Sudden or unexplained shifts in your appreciation practices

Sudden or unexplained shifts in your appreciation practices female escort Bend OR

The note is from his manager, acknowledging his anniversary

4. If you haven’t been focused on showing your employees appreciation, don’t overcompensate for it; chances are, they’ll see your efforts as insincere. Instead, let them know that you’re working on developing your gratitude skills as a leader. Take time to ask how they’d like to be recognized. Some may enjoy being thanked publicly, while others will bristle at the idea. The key is to know your employees’ individual preferences.

Making Appreciation Easy and Contagious

The best part of appreciation is that it’s free and doesn’t consume a lot of time. Anyone at any level can offer appreciation. It can be directed toward an employee, a colleague, or a boss. But when leaders get involved in the effort, a culture of appreciation spreads more quickly.

One thing that helps is getting together with other managers to discuss gratitude strategies that have worked well (or haven’t). If you’re a manager, consider partnering with one or more peers to exchange ideas and create accountability for your efforts.

At the end of the day, building a culture of appreciation comes down mostly to a lot of small commonsense practices: Not taking your people for granted. Remembering to say thank-you in a personal and sincere way. Making it clear that you’re interested in your employees’ growth and in them as individuals.

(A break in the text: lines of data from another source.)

-- ==== Sys2Proof/Machine/RefRule.lean ====
section
/-!
DEFINITION. The reference rule (spec/09 R258 to R261) as the whole pass of a handler, the output of complete blocks to the
compute copy, and the starts of both handlers (R254, R265).
-/
namespace Sys2Proof.Machine

open State

/-! FP32 sums of the reference rule (R258), on FP32 codes. -/

/-- The sum of squares of the elements of one lane, ascending, one FMA each. -/
def laneAcc (xs : List Nat) : Nat := xs.foldl (fun a x => f32Fma x x a) 0

/-- FRED of 64 lanes. -/
def fred (lanes : List Nat) : Nat := match lanes with
  | [] => 0
  | x :: xs => xs.foldl f32Add x

/-- lane_sum of the squares of a list: element j goes to lane j mod 64. -/
def laneSumSq (xs : List Nat) : Nat :=
  fred ((List.range 64).map fun l => laneAcc ((List.range (ceilDiv (xs.length - l) 64)).map fun i => xs.getD (64 * i + l) 0))

/-- sum_ascending of a list. -/
def sumAsc (xs : List Nat) : Nat := xs.foldl f32Add 0

/-- The FP32 code with its sign turned. -/
def f32Neg (x : Nat) : Nat := fp32.round (f32 x).neg

/-! The factorisation of R259 and R247. -/

/-- PIVOT of one lane: √d, 1/√d, and whether PIVF is set. -/
def pivotLane (d t : Nat) : Nat × Nat × Bool :=
  if (f32 t).lt (f32 d) then (f32Sqrt d, f32Rsqrt d, false) else (0, 0, true)

/-- A Cholesky factor so far: its rows below the diagonal with it, the inverses of the diagonal, and PIVF. Pivot i passes
through lane i, which the spec does not say (DESIGN CHOICE). -/
structure Chol where
  rows : List (List Nat)
  inv  : List Nat
  bad  : Nat
  deriving DecidableEq, Repr

/-- x minus the sum of products of two rows' first elements, one FMA each. -/
def minusDot (x : Nat) (a b : List Nat) : Nat := (a.zip b).foldl (fun acc p => f32Fma (f32Neg p.1) p.2 acc) x

/-- One row of a Cholesky factor from a row of the matrix (R259). -/
def cholRow (t : Nat) (c : Chol) (row : List Nat) : Chol :=
  let i := c.rows.length
  let left := (c.rows.zip c.inv).foldl (fun (l : List Nat) (r, v) => l ++ [f32Mul (minusDot (row.getD l.length 0) l (r.take l.length)) v]) []
  let (d, v, bad) := pivotLane (minusDot (row.getD i 0) left left) t
  ⟨c.rows ++ [left ++ [d]], c.inv ++ [v], c.bad ||| (b2n bad * 2 ^ i)⟩

/-- The factor of a matrix under a pivot threshold. -/
def chol (t : Nat) (a : List (List Nat)) : Chol := a.foldl (cholRow t) ⟨[], [], 0⟩

/-- The solution x of x · A = b by a factor of A. -/
def cholSolve (c : Chol) (b : List Nat) : List Nat :=
  let y := (c.rows.zip c.inv).foldl (fun (y : List Nat) (r, v) => y ++ [f32Mul (minusDot (b.getD y.length 0) y (r.take y.length)) v]) []
  let n := c.rows.length
  (List.range n).foldl (fun (x : List Nat) k =>
    let i := n - 1 - k
    let col := (List.range k).map fun j => (c.rows.getD (i + 1 + j) []).getD i 0
    f32Mul (minusDot (y.getD i 0) col x) (c.inv.getD i 0) :: x) []

namespace State

/-! Blocks handed to the output converter (R246, R261, R264). -/

/-- A descriptor that names a layer's metadata as a GEMM's P1 and P2 do. -/
def metaDesc (e : Nat) : Nat := lMeta e * 2 ^ 512 + lPitch e * 2 ^ 576

/-- A region of a compute copy written compressed under its metadata (R205, R261); Sage sees the elements written, not the
positions dropped (R101, R517). -/
def writeSparse (s : State) (v : Via) (slot : Fin 8) (m : Mat) (ctr : Option Nat) (e r0 c0 h w : Nat) (f : Nat → Nat → SVal) :
    State × (Nat × Int) :=
  let key := s.streamKey slot (mdSrs m.md)
  let mode (i j : Nat) : RMode := match ctr with
    | some c => .stochastic (randomAt key c m.cols i j)
    | none => .nearest
  let place (i j : Nat) : Option Nat := s.compressedRow (metaDesc e) m.md i j
  let g (i j : Nat) : SVal := if (place i j).isSome then f i j else (f32 0).scaled 0
  let c := convRegion m.md m.lt false mode r0 c0 h w g
  let wd := (mdFormat m.md).width
  let cells := (List.range h).flatMap fun i => (List.range w).filterMap fun j =>
    (place (r0 + i) (c0 + j)).map fun k => (k, c0 + j, (c.codes.getD i []).getD j 0)
  let s := s.putConv { v with hint := mdHint m.md } m r0 c0 { c with codes := [] }
  let s := cells.foldl (fun s (k, j, x) => s.storeBits { v with hint := mdHint m.md } (m.elemBit k j) wd x) s
  let notes := (c.notes.zipIdx).filterMap fun (x, k) => if (place (r0 + k / w) (c0 + k % w)).isSome then some x else none
  (s.sageReport slot (mdFmt m.md) notes c.scales.flatten, c.amax)

/-- The compute copy of a layer's new parity, without its scale. -/
def copyMat (s : State) (e : Nat) : Mat :=
  let m := s.peek (lCcmd e (1 - lParity e)) 128
  ⟨m, bits (mdRows m) 63 32, bits (mdCols m) 63 32, 0⟩

/-- The issue update of a record for a write in step n (R98): the exponent of T by which the write goes on, and WARM; none
where the record carries the marker, which stays (R100). -/
def recordIssue (s : State) (v : Via) (n md : Nat) : State × Option (Int × Bool) :=
  if !mdPts md then (s, some (0, false))
  else if s.poisoned (mdRec md) 64 then (s.readRange v (mdRec md) 64, none)
  else
    let r := recIssue n (s.peek (mdRec md) 64)
    (s.update v (mdRec md) (toBytes 64 r), some (recExp r, bit r 359))

/-- The exponent of T for the compute copy of a layer, whose record takes its issue update at the first QBLK (R264, R98,
R99); none where that consumes poison. -/
def copyIssue (s : State) (l : Layer) : State × Option Int :=
  match ((s.layerOf l.entry).getD l).recQ with
  | some t => (s, some t)
  | none =>
    match s.recordIssue (s.layerVia l) l.step.toNat (s.copyMat (s.peek l.entry 128)).md with
    | (s, some (t, warm)) =>
      ((s.modLayer l.entry fun x => { x with recQ := some t }).modOp l.op fun o => { o with warm := o.warm || warm }, some t)
    | (s, none) => (s.modLayer l.entry fun x => { x with poison := true }, none)

/-- A region of a layer's compute copy written by its APPLY handler (R261, R263, R264); where the record consumes poison,
the region carries the marker. -/
def copyWrite (s : State) (l : Layer) (r0 c0 h w : Nat) (f : Nat → Nat → SVal) : State :=
  let e := s.peek l.entry 128
  if h = 0 || w = 0 then s
  else
    let m := s.copyMat e
    match s.copyIssue l with
    | (s, none) => s.poisonRegion m r0 c0 h w
    | (s, some t) =>
      let m := { m with lt := t }
      let v := s.layerVia l
      let ctr := if mdRnd m.md then some l.ctr else none
      let (s, a) := if lSparse e then s.writeSparse v (ringSlot l.ring) m ctr e r0 c0 h w f
        else s.writeRegion v (ringSlot l.ring) m ctr false r0 c0 h w f
      s.modLayer l.entry fun x => { x with amax := maxSq x.amax a }

/-! The reference rule's passes. -/

/-- FP32 codes of n values at an address. -/
def f32At (s : State) (a n : Nat) : List Nat := (List.range n).map fun i => s.peek (a + 4 * i) 4

/-- Row i of a gradient shard, as FP32 codes. -/
def gradRow (s : State) (e i : Nat) : List Nat := (List.range (lCols e)).map fun j =>
  let a := lGrad e + (i * lCols e + j) * lWidth e
  if lBf16 e then s.peek a 2 * 2 ^ 16 else s.peek a 4

/-- Bytes among lines read or held: number, bytes, marker. -/
def pieceOf (got : List (Nat × List Byte × Bool)) (a k : Nat) : Nat :=
  ofBytes ((span a k).map fun b => match got.find? (·.1 == b / 64) with
    | some (_, bs, _) => bs.getD (b % 64) 0
    | none => 0)

/-- Row i of a gradient shard as the handler of a chunk sees it: from the Trough where the chunk is held whole there
(R254). -/
def chunkRow (s : State) (l : Layer) (e i : Nat) : List Nat :=
  if !s.wholeInTrough l then s.gradRow e i
  else (List.range (lCols e)).map fun j =>
    let a := lGrad e + (i * lCols e + j) * lWidth e
    if lBf16 e then pieceOf l.trough a 2 * 2 ^ 16 else pieceOf l.trough a 4

/-- FP32 codes stored. -/
def putF32 (s : State) (v : Via) (a : Nat) (xs : List Nat) : State := s.store v a (xs.flatMap (toBytes 4))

Start by expressing more gratitude to those around you and see what happens. You might be surprised at what a big difference the little things can make.

Most companies run some kind of employee-recognition programs, but often they fall flat, wasting resources. Many become just another box for managers to check or are seen as elite opportunities for a favored few, leaving the rest of the workforce feeling left out. Meanwhile, a lot of individual managers also fail to adequately express appreciation, mistakenly assuming that reports know how they feel or struggling to balance gratitude with developmental feedback. In focus groups and interviews, however, employees reveal that making them feel valued and recognized isn’t all that complicated: It mostly comes down to a lot of small, commonsense practices.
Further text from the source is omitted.